Quality Check - Performance
I have a large library with c. 30,000 books in it. Quality Check can take quite a long time to run through these (e.g. check author sort).
I am wondering whether there is scope for some performance improvements. Here is the code for check_author_sort_valid:
def check_author_sort_valid(self):
def evaluate_book(book_id, db):
current_author_sort = db.author_sort(book_id, index_is_id=True)
authors = db.authors(book_id, index_is_id=True)
if not authors:
return True
authors = [a.strip().replace('|', ',') for a in authors.split(',')]
if current_author_sort != db.author_sort_from_authors(authors):
return True
return False
self.check_all_files(evaluate_book,
no_match_msg=_('All searched books have a valid Author Sort'),
marked_text='invalid_author_sort',
status_msg_type=_('books for invalid author sort'))
In essence this loops over each book the library and makes 3 db calls (which are presumably against a memory cached copy of the database).
Obviously the code in a plugin is limited by the Calibre API, but I am wondering whether the following optimisations might be possible (using this example, but presumably possible much more generally in this plugin):
-
Making fewer DB calls for each book (in
evaluate_book) - here we make 3 calls todb, to get the book's authors, the book's author_sort and the default author_sort for each of the authors. Would it be possible to do this in fewer calls e.g. by getting the books' metadata object and then getting the authors and author_sort from that, and if so would it be any quicker (I suspect marginal)? -
Start the entire check by doing a single SQL query using the books table and the authors table to get the book_ids i.e. something like:
SELECT book_id FROM books, book_authors, authors WHERE books.book_id = book_authors.book_id AND book_authors.author_id = authors.author_id AND book_authors.author_sort <> authors.author_sortand then just loop through the results to mark these books for the UI. I suspect that if this was possible, it would be much much quicker.
If the Calibre db API doesn't have this sort of functionality, could you persuade Kovid to develop this sort of raw interface or to accept a PR for it?
That SQL won't do what you want, failing if a book has more than one author. Quality check compares the existing author_sort with an author_sort generated from the list of authors. I don't see how to write a reliable SQL statement that does that. I'm also quite sure that Kovid wouldn't be interested in adding such a specific API, but I might be wrong.
Here is an example of how to do it with current APIs. It is a calibre python template that builds a cache then tests the selected books against the cache.

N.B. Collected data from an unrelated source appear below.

/-! The check of a word's fields refuses each kind of ill-formed word (R75, R80) -/

theorem test_wf_op_zero_refused : (⟨0x00, 0x00, 0x0000⟩ : Fields).opAssigned = false := by decide
theorem test_wf_op_seven_refused : (⟨0x07, 0x00, 0x0000⟩ : Fields).opAssigned = false := by decide
theorem test_wf_senc_sel_refused : (⟨0x01, 0x01, 0x0000⟩ : Fields).selAllowed = false := by decide
theorem test_wf_crc16_sel_refused : (⟨0x04, 0x01, 0xFFFF⟩ : Fields).selAllowed = false := by decide
theorem test_wf_wrcfg_sel_refused : (⟨0x06, 0x04, 0x0000⟩ : Fields).selAllowed = false := by decide
theorem test_wf_dfufrm_imm_refused : (⟨0x05, 0x00, 0x0001⟩ : Fields).immAllowed = false := by decide
theorem test_wf_wrcfg_imm_refused : (⟨0x06, 0x00, 0x0100⟩ : Fields).immAllowed = false := by decide
theorem test_wf_wrcfg_accepted : (⟨0x06, 0x03, 0x00FF⟩ : Fields).legal = true := by decide

/-! Decoding: each constructor's word, bit by bit from R71 to R75 (IMM, SEL, OP) -/

theorem test_decode_senc : decode 0b00000000000000000000000000000001#32 = .instr .senc := by decide
theorem test_decode_sencw : decode 0b00000000000000000000000000000010#32 = .instr .sencw := by decide
theorem test_decode_sdec : decode 0b00000000000000000000000000000011#32 = .instr .sdec := by decide
theorem test_decode_crc16 : decode 0b00011101000011110000000000000100#32 = .instr (.crc16 0x1D0F) := by decide
theorem test_decode_dfufrm : decode 0b00000000000000000000000000000101#32 = .instr .dfufrm := by decide
theorem test_decode_wrcfg_delim :
    decode 0b00000000011111100000000000000110#32 = .instr (.wrcfg .delim 0x7E) := by decide
theorem test_decode_wrcfg_esub :
    decode 0b00000000010111010000001100000110#32 = .instr (.wrcfg .esub 0x5D) := by decide
theorem test_decode_crc16_with_sel : decode 0x00000104#32 = .illegal .sel := by decide
theorem test_decode_wrcfg_reserved : decode 0x01000006#32 = .illegal .imm := by decide
theorem test_decode_zero : decode 0x00000000#32 = .illegal .opcode := by decide
theorem test_table_word : decodeTableWord 32 0x007D0106 = some (.wrcfg .esc 0x7D) := by decide
theorem test_table_word_refused : decodeTableWord 32 0x00000406 = none := by decide

/-! One command each: 95_test_vectors.md sections 2.1 to 2.8 -/

theorem test_senc_both_escapes :
    (nextOf (exec .senc (given [0x01, 0xC0, 0x02, 0xDB, 0x03]))).map (fun t => (t.output, t.status)) =
      some ([0x01, 0xDB, 0xDC, 0x02, 0xDB, 0xDD, 0x03], 0x0000) := by decide

theorem test_senc_err_cfg :
    (nextOf (exec .senc { given [0x7E, 0x11, 0x7D] with cfg := ⟨0x7E, 0x7E, 0x5E, 0x5D⟩ })).map
      (fun t => (t.output, t.status, t.consumed)) = some ([], 0x0002, 0) := by decide

theorem test_sencw_wraps :
    (nextOf (exec .sencw (given [0x00, 0xC0, 0xDB, 0x41]))).map (·.output) =
      some [0xC0, 0x00, 0xDB, 0xDC, 0xDB, 0xDD, 0x41, 0xC0] := by decide

theorem test_sdec_escaped_delimiter_is_unknown :
    (nextOf (exec .sdec (given [0xC0, 0xDB, 0xC0, 0x43, 0xC0]))).map (fun t => (t.output, t.status)) =
      some ([0x43], 0x0030) := by decide

theorem test_sdec_no_leading_delimiter :
    (nextOf (exec .sdec (given [0xDB, 0xDC]))).map (fun t => (t.output, t.status)) = some ([0xC0], 0x0080) := by decide

theorem test_crc16_check_value :
    (nextOf (exec (.crc16 0xFFFF) (given [0x31, 0x32, 0x33, 0x34, 0x35, 0x36, 0x37, 0x38, 0x39]))).map (·.result) =
      some (some 0x29B1) := by decide

theorem test_crc16_other_seed :
    (nextOf (exec (.crc16 0x1D0F) (given [0x41]))).map (fun t => (t.result, t.status, t.seq)) =
      some (some 0x9479, 0x0000, 0) := by decide

theorem test_dfufrm_payload_escapes :
    (nextOf (exec .dfufrm { given [0x04, 0x00, 0x00, 0x00, 0xC0, 0xDB, 0x00] with seq := 1 })).map
      (fun t => (t.output, t.seq)) =
      some ([0xC0, 0xDA, 0x7E, 0x00, 0xA8, 0x04, 0x00, 0x00, 0x00, 0xDB, 0xDC, 0xDB, 0xDD, 0x00, 0xDA, 0x1E, 0xC0], 2) := by
  decide

theorem test_dfufrm_seq_wraps :
    (nextOf (exec .dfufrm { given [0x05, 0x00, 0x00, 0x00] with seq := 7 })).map (fun t => (t.output, t.seq)) =
      some ([0xC0, 0xC8, 0x4E, 0x00, 0xEA, 0x05, 0x00, 0x00, 0x00, 0x36, 0x0A, 0xC0], 0) := by decide

theorem test_wrcfg_one_field :
    (nextOf (exec (.wrcfg .esc 0x7D) { given [] with cfg := ⟨0x7E, 0xDB, 0xDC, 0xDD⟩ })).map (fun t => cfgWord t.cfg) =
      some 0xDDDC7D7E := by decide

theorem test_header_needs_escape : dfuHeader 7 5 = [0xC7, 0x5E, 0x00, 0xDB] := by decide

theorem test_header_longest : dfuHeader 1 4095 = [0xD1, 0xFE, 0xFF, 0x32] := by decide

theorem test_crc_step_trace : crcStep 0xFFFF 0x31 = 0xC782 := by decide

/-! The step -/

theorem test_step_runs_fetched_word :
    (nextOf (step (State.reset.withFetchWord 32 0x00000005))).map (·.output) =
      some [0xC0, 0xD1, 0x0E, 0x00, 0x21, 0x35, 0x75, 0xC0] := by decide

theorem test_step_illegal_word :
    (nextOf (step (willDo [.command 0x00010005 [0x05, 0x00, 0x00, 0x00]]))).map (fun t => (t.status, t.seq, t.output)) =
      some (0x0001, 0, []) := by decide

theorem test_step_read_cfg : (nextOf (step (willDo [.readReg 3]))).map (·.readData) = some (some 0xDDDCDBC0) := by decide

theorem test_step_read_result_without_value : step (willDo [.readReg 1]) = .refused .resultHasNoValue := by rfl

theorem test_asm_cfg_kiss :
    (lineActions .cfgKiss []) = [.command 0x00C00006 [], .command 0x00DB0106 [], .command 0x00DC0206 [],
      .command 0x00DD0306 []] := by decide

theorem test_asm_read : lineActions (.read .seq) [] = [.readReg 2] := by decide

theorem test_parse_wrcfg :
    parseLine ['w', 'r', 'c', 'f', 'g', ' ', 'e', 's', 'c', ',', ' ', '0', 'x', '7', 'D', ' ', ';', ' ', 'x'] =
      some (.wrcfg .esc 0x7D, []) := by decide

theorem test_parse_input :
    parseLine ['s', 'e', 'n', 'c', ' ', 'I', 'N', ' ', '=', ' ', '[', '7', 'E', ',', ' ', '1', '1', ']'] =
      some (.senc, [0x7E, 0x11]) := by decide

/-- R78: comments begin with a semicolon; 95_test_vectors.md has lines that hold nothing else. -/
theorem test_assemble_comment_line :
    assemble [[' ', ';', ' ', 'x'], [], ['r', 'e', 'a', 'd', ' ', 'S', 'E', 'Q']] = some [.readReg 2] := by decide

theorem test_assemble_read_with_input :
    assembleLine ['r', 'e', 'a', 'd', ' ', 'S', 'E', 'Q', ' ', 'I', 'N', '=', '[', '0', '1', ']'] = none := by decide

/-! Witnesses: every statement's hypotheses are met -/

theorem witness_EncodeDecodeAgree : decode 0x005D0306#32 = .instr (.wrcfg .esub 0x5D) := by decide

theorem witness_EveryWordDecodesToOneRowOrIllegal :
    (⟨"WRCFG", 0x00000006, 0xFF00FCFF⟩ : OpcodeRow) ∈ opcodeRows ∧
    (⟨"WRCFG", 0x00000006, 0xFF00FCFF⟩ : OpcodeRow).matchesWord 0x00FF0306 = true := by decide

theorem witness_StepRunsDecodedCommand :
    (willDo [.command 0x00000003 [0xC0]]).pending = .command 0x00000003 [0xC0] :: [] ∧
    admitsInput (willDo [.command 0x00000003 [0xC0]]) [0xC0] = true ∧ decode 0x00000003 = .instr .sdec := by decide

theorem witness_IllegalWordRaisesErrIllegal :
    (willDo [.command 0x00000406 [0x01]]).pending = .command 0x00000406 [0x01] :: [] ∧
    admitsInput (willDo [.command 0x00000406 [0x01]]) [0x01] = true ∧ ¬ WordLegal 0x00000406 := by decide

/-- A state whose BUF_MAX is 1, with one command to come. -/
def tight (w : Word) (bytes : List Byte) : State := { willDo [.command w bytes] with bufMax := some 1 }

theorem witness_IssueBeyondBufMaxHasNoStep_beyond :
    (tight 0x00000001 [0x01, 0x02]).pending = .command 0x00000001 [0x01, 0x02] :: [] ∧
    (tight 0x00000001 [0x01, 0x02]).bufMax = some 1 ∧ 1 < ([0x01, 0x02] : List Byte).length := by decide

theorem witness_IssueBeyondBufMaxHasNoStep_unbounded :
    (willDo [.command 0x00000001 [0x01]]).pending = .command 0x00000001 [0x01] :: [] ∧
    (willDo [.command 0x00000001 [0x01]]).bufMax = none := by decide

/-- At the bound itself the command runs. -/
theorem witness_bufMax_boundary : (nextOf (step (tight 0x00000001 [0xC0]))).map (·.output) = some [0xDB, 0xDC] := by decide

theorem witness_RegisterPortReads :
    (willDo [.readReg 0]).pending = .readReg 0 :: [] ∧ (willDo [.readReg 2]).pending = .readReg 2 :: [] ∧
    (willDo [.readReg 3]).pending = .readReg 3 :: [] ∧ (willDo [.readReg 4]).pending = .readReg 4 :: [] ∧ 3 < 4 := by
  decide

theorem witness_RegisterPortReads_result :
    ({ willDo [.readReg 1] with result := some 0x29B1 } : State).pending = .readReg 1 :: [] ∧
    ({ willDo [.readReg 1] with result := some 0x29B1 } : State).result = some 0x29B1 ∧
    (willDo [.readReg 1]).result = none := by decide

theorem witness_ResultReadsLastChecksum_none :
    (willDo ([.reset, .command 0x00000104 [0x01]] ++ .readReg 1 :: [])).pending =
      [.reset, .command 0x00000104 [0x01]] ++ .readReg 1 :: [] ∧
    (willDo ([.reset, .command 0x00000104 [0x01]] ++ .readReg 1 :: [])).result = none ∧
    (∀ w bytes, HostAction.command w bytes ∈ [HostAction.reset, .command 0x00000104 [0x01]] →
      ∀ seed, w ≠ encode (.crc16 seed)) ∧
    Sys2Proof.core.run 2 (willDo ([.reset, .command 0x00000104 [0x01]] ++ .readReg 1 :: [])) =
      .next { willDo [.readReg 1] with status := 0x0001 } := by
  refine ⟨by decide, by decide, ?_, by rfl⟩
  intro w bytes h seed hw
  simp only [List.mem_cons, HostAction.command.injEq, reduceCtorEq, List.not_mem_nil, or_false, false_or] at h
  rw [h.1] at hw
  have hs : ∀ s : Fin 65536, selOf (encode (.crc16 (BitVec.ofFin s))) = 0#8 := by
    intro s
    ext i hi
    have h16 : 8 + i < 16 := by omega
    simp only [selOf, encode, BitVec.getElem_extractLsb', BitVec.getLsbD_or, BitVec.getLsbD_shiftLeft, h16]
    interval_cases i <;> simp
  have hw' := congrArg selOf hw
  rw [hs seed.toFin] at hw'
  revert hw'; decide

The plugin would of course generate the cache once then loop through the books in the database.
python:
def evaluate(book, context):
# Cache the data
# Use the "new" calibre db api
db = context.db.new_api
# Get all the book ids in the database
all_book_ids = db.all_book_ids()
# Get the computed author sort string for all books
computed_sort_string_for_books = db.author_sort_strings_for_books(all_book_ids)
# Get the actual author sort string for all books
author_sort_string_for_books = db.all_field_for('author_sort', all_book_ids)
# Check a book
# print(' & '.join(computed_sort_string_for_books[book.id]), '***', author_sort_string_for_books[book.id])
return str(' & '.join(computed_sort_string_for_books[book.id]) != author_sort_string_for_books[book.id])
It would be interesting to see if this implementation is significantly faster. Filling the cache might be as expensive as the existing code. I don't think so, but I don't know so.
@cbhaley thanks for the suggested code on this. I (finally) found some time to give this a try and it is significantly more performant. On a 50K book library, the old code takes 3 mins, the new version takes 15 seconds. So definitely worth the effort.
Will be fixed in 1.14.5